The internal divisions came to light on October 30 when Nuevas Ideas announced that it was suspending two of its deputies in the Legislative Assembly, José García and Gerardo Aguilar, pending an investigation. The announcement was cited with approval by president Nayib Bukele, and other top party officials, as well as the president of the Legislative Assembly, Ernesto Castro.
Nuevas Ideas made public an audio recording where voices are heard discussing concerns with the party's actions in the Assembly. Nuevas Ideas proclaimed that Garcia and Aguilar had betrayed their trust in meeting with Roy Garcia who was allegedly promising to act as go between with the US Embassy to obtain advantages for deputies who would defect from the party. Roy Garcia is a Salvadoran in the diaspora living in the US who was one of the original founders of Nuevas Ideas, but later left the party in 2018.
The audio recording is apparently authentic. El Faro published a story on November 3 revealing that the periodical had also received a copy of the recording weeks earlier and that Roy Garcia had confirmed its contents. Garcia told El Faro that there were, in fact, three Nuevas Ideas deputies who had spoken with him over the course of three different meetings.
The US Embassy denies that it made any inducement to any Salvadoran legislator. The lead officer for political affairs in the Embassy, Elias Baumann, told El Faro that he did have a meeting with deputies from Nuevas Ideas (not the subject of the leaked recording), but the meeting was in his normal role of meeting with a wide range of officials in the Salvadoran government from any political party.
Constitutional experts in El Salvador pointed out that disagreeing with your political party, or even resigning from that party, is not a basis for a deputy to be removed from their position in the Assembly. Deputies are elected directly by Salvadoran voters, and parties do not control their time in office.
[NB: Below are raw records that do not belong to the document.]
/-- UnknownOpPairWritesZero, at rd = x3 and rd = x0 (A30). -/
theorem test_witness_unknown_pair :
    ((boot 10 0x022081B3 []).About 0x022081B3 ∧ opcodeOf 0x022081B3 = opOp ∧
      ((decodeR 0x022081B3).funct3, (decodeR 0x022081B3).funct7) ∉ knownOpPairs) ∧
    ((boot 10 0x02208033 []).About 0x02208033 ∧ (decodeR 0x02208033).rd = 0 ∧
      ((decodeR 0x02208033).funct3, (decodeR 0x02208033).funct7) ∉ knownOpPairs) := by decide

/-- UnknownShiftWordByMode: funct3 001 and 101, in each mode. -/
theorem test_witness_unknown_shift :
    ((boot 10 0x40409193 []).About 0x40409193 ∧ opcodeOf 0x40409193 = opOpImm ∧ (decodeI 0x40409193).funct3 = 0b001 ∧
      (decodeI 0x40409193).imm.extractLsb' 5 7 = 0b0100000) ∧
    ((shifting .zero (boot 10 0x0240D193 [])).About 0x0240D193 ∧ (decodeI 0x0240D193).funct3 = 0b101 ∧
      (decodeI 0x0240D193).imm.extractLsb' 5 7 = 0b0000001) ∧
    (shifting .standard (boot 10 0x0240D193 [])).About 0x0240D193 := by decide

/-- FetchOutsideMemoryFaults: at MEM_WORDS, and at a negative index. -/
theorem test_witness_fetch_outside :
    (startAtPC 64 State.reset).run = .running ∧ ¬ (64#32).toInt < ((startAtPC 64 State.reset).cfg.memWords : Int) ∧
    ¬ 0 ≤ (0x80000000#32).toInt := by decide

/-- NoStepUnlessRunning: idle, halted, faulted. -/
theorem test_witness_not_running :
    State.reset.run = .idle ∧ State.reset.halt.run = .halted ∧
    ({ State.reset with run := .faulted (.outOfBounds 64) } : State).run = .faulted (.outOfBounds 64) := by decide

/-- RunningAlwaysSteps, IsRunningTellsRunning: two different running machines, and one that is not. -/
theorem test_witness_running :
    (boot 63 0 []).run = .running ∧ (boot 63 0 []).run = (startAtPC 64 State.reset).run ∧
    isRunning (boot 63 0 []) = true ∧ isRunning State.reset.halt = false := by decide

/-- LoadWordReads, StoreWordWrites: words 0 and 63, on canonical memory. -/
theorem test_witness_in_range :
    Memory.wf (boot 10 0 [(2, 63)]).mem ∧ ((boot 10 0 [(2, 63)]).effAddr 2 0).toInt = 63 ∧
    ((boot 10 0 [(2, 63)]).effAddr 2 0xFC1).toInt = 0 ∧ (boot 10 0 [(2, 63)]).cfg.memWords = 64 := by decide

/-- LoadStoreOutsideMemoryFault: index 64, and -1. -/
theorem test_witness_out_of_range :
    ((boot 10 0 [(2, 63)]).effAddr 2 1).toInt = 64 ∧ ((boot 10 0 []).effAddr 0 0xFFF).toInt = -1 := by decide

/-- ShiftImmediateStandard, ShiftImmediateNoopAndZero. -/
theorem test_witness_shift_modes :
    (shifting .standard State.reset).cfg.shiftMode = .standard ∧ State.reset.cfg.shiftMode = .noop ∧
    (shifting .zero State.reset).cfg.shiftMode = .zero := by decide

/-- OnlyCsrCallsController: an instruction that is no CSR instruction and answers a next state. -/
theorem test_witness_no_call :
    isCsr (.slli 3 1 4) = false ∧ after (strict (boot 10 0x00409193 [])) (fun t => !t.log.isEmpty) = true := by decide

/-- MemoryReadsLastWrite: a canonical memory that lists something; RegisterReadsLastWrite has no hypothesis. -/
theorem test_witness_memory : Memory.wf (memWriteWord [] 1 0x00100073) := by decide

/-- StoreSeenByFetch: a store in range that goes on running (M15). -/
theorem test_witness_store_fetch :
    (boot 10 0x00302523 [(3, 0x00100073)]).Inv ∧ (boot 10 0x00302523 [(3, 0x00100073)]).run = .running ∧
    (match exec (.sw 0 3 10) (boot 10 0x00302523 [(3, 0x00100073)]) with
      | .next t => decide (t.run = .running)
      | .fault _ => false
      | .refused _ => false) = true := by decide

/-- ConstructLoadsImage, ConstructTruncates: each clause. -/
theorem test_witness_construct :
    ([1, 0, 0, 0, 2, 0, 0, 0] : List Byte).length % 4 = 0 ∧ ([1, 0, 0] : List Byte).length % 4 ≠ 0 ∧
    (1 < ([1, 0, 0, 0, 2, 0, 0, 0] : List Byte).length / 4) ∧ ([1, 0, 0, 0, 2, 0, 0, 0] : List Byte).length / 4 ≤ 2 := by decide

/-- StepKeepsInvariant, OnlyStoreChangesMemory, ParametersNeverChange, LogOnlyGrows: a step from a state that meets the
invariant, to one with other memory. -/
theorem test_witness_invariant :
    (boot 10 0x00312223 [(2, 8), (3, 0x11223344)]).Inv ∧
    after (boot 10 0x00312223 [(2, 8), (3, 0x11223344)]) (fun t => decide (memReadWord t.mem 12 = 0x11223344)) = true := by
  decide

/-- DriverPortMeetsInvariant: parameters that are well-formed and a construction that succeeds, at MEM_WORDS = 1. -/
theorem test_witness_driver :
    ({ Config.default with memWords := 1 } : Config).wf = true ∧
    (match build 1 [0x73, 0, 0x10, 0] with
      | .ok s => decide s.Inv
      | .error _ => false) = true := by decide

/-- OnlyEbreakHalts: a step that halts, and one that does not. -/
theorem test_witness_halt :
    (boot 10 0x00100073 []).About 0x00100073 ∧ decode 0x00100073 = .ok (.ebreak 0 0) ∧
    after (boot 10 0x00100073 []) (fun t => decide (t.run = .halted)) = true ∧
    after (boot 10 0x00000073 []) (fun t => decide (t.run ≠ .halted)) = true := by decide

/-- FaultsArePrecise: a fetch fault, a load fault. -/
theorem test_witness_fault :
    after (startAtPC 64 State.reset) badStop = true ∧ after (boot 10 0xFFF02183 []) badStop = true := by decide

/-- StrictModeOnlyLogs: a step in STRICT_MODE whose event the quiet machine has not. -/
theorem test_witness_strict :
    after (strict (boot 10 0 [])) (fun t => decide (t.log ≠ t.quiet.log)) = true ∧
    after (strict (boot 10 0 [])).quiet (fun t => t.log.isEmpty) = true := by decide

end Sys2Proof.Machine
end

/-! Proofs about the state (spec/10_state.md): register reads after any sequence of writes, the parameters, and IsRunning(). -/

namespace Sys2Proof.Machine

/-! ## Registers (R21) -/

/-- The writes of a sequence, carried out in its order. -/
def State.writeRegs (s : State) (ws : List (RegIdx × Word)) : State := ws.foldl (fun u w => u.writeReg w.1 w.2) s

/-- The value the sequence writes to `r` last, if it writes `r` at all. -/
def lastWritten (ws : List (RegIdx × Word)) (r : RegIdx) : Option Word :=
  ((ws.filter fun w => w.1 = r).getLast?).map Prod.snd

/-- One more write at the end of the sequence is carried out last. -/
theorem writeRegs_concat (s : State) (ws : List (RegIdx × Word)) (w : RegIdx × Word) :
    s.writeRegs (ws ++ [w]) = (s.writeRegs ws).writeReg w.1 w.2 :=
  List.foldl_concat ..

/-- One more write at the end of the sequence decides its own register and no other. -/
theorem lastWritten_concat (ws : List (RegIdx × Word)) (w : RegIdx × Word) (r : RegIdx) :
    lastWritten (ws ++ [w]) r = if r = w.1 then some w.2 else lastWritten ws r := by
  by_cases h : r = w.1
  · simp [lastWritten, h]
  · simp [lastWritten, h, Ne.symm h]

/-- A register other than x0 reads the value last written, or its old one. The sequence grows at its end, where the last write
stands. -/
theorem readReg_writeRegs (s : State) (ws : List (RegIdx × Word)) {r : RegIdx} (hr : r ≠ 0#5) :
    (s.writeRegs ws).readReg r = (lastWritten ws r).getD (s.readReg r) := by
  induction ws using List.reverseRecOn with
  | nil => rfl
  | append_singleton ws w ih =>
    rw [writeRegs_concat, lastWritten_concat]
    by_cases h : r = w.1
    · subst h
      simp [readReg_writeReg_same _ _ _ hr]
    · simp [readReg_writeReg_ne _ _ h, h, ih]

/-- Settles O40: x0 reads 0 in every state, any other register by induction on the sequence. -/
theorem registerReadsLastWrite : Obligations.RegisterReadsLastWrite := by
  intro ws s r
  split
  case isTrue h => rw [h, readReg_zero]
  case isFalse h => exact readReg_writeRegs s ws h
The episode shows how tightly Nayib Bukele and Nuevas Ideas insist on loyalty to the president and the party, but it is not clear that this episode shows any serious fracturing of the Nuevas Ideas super majority block in the Assembly. Virtually all Nuevas Ideas deputies took to social media in the hours and days following to swear their fealty to Bukele and Nuevas Ideas. Any discomfort they feel with a role of being asked to simply "press the voting button" to rubber stamp the proposals of the Bukele administration before the Assembly, are being kept to themselves for now.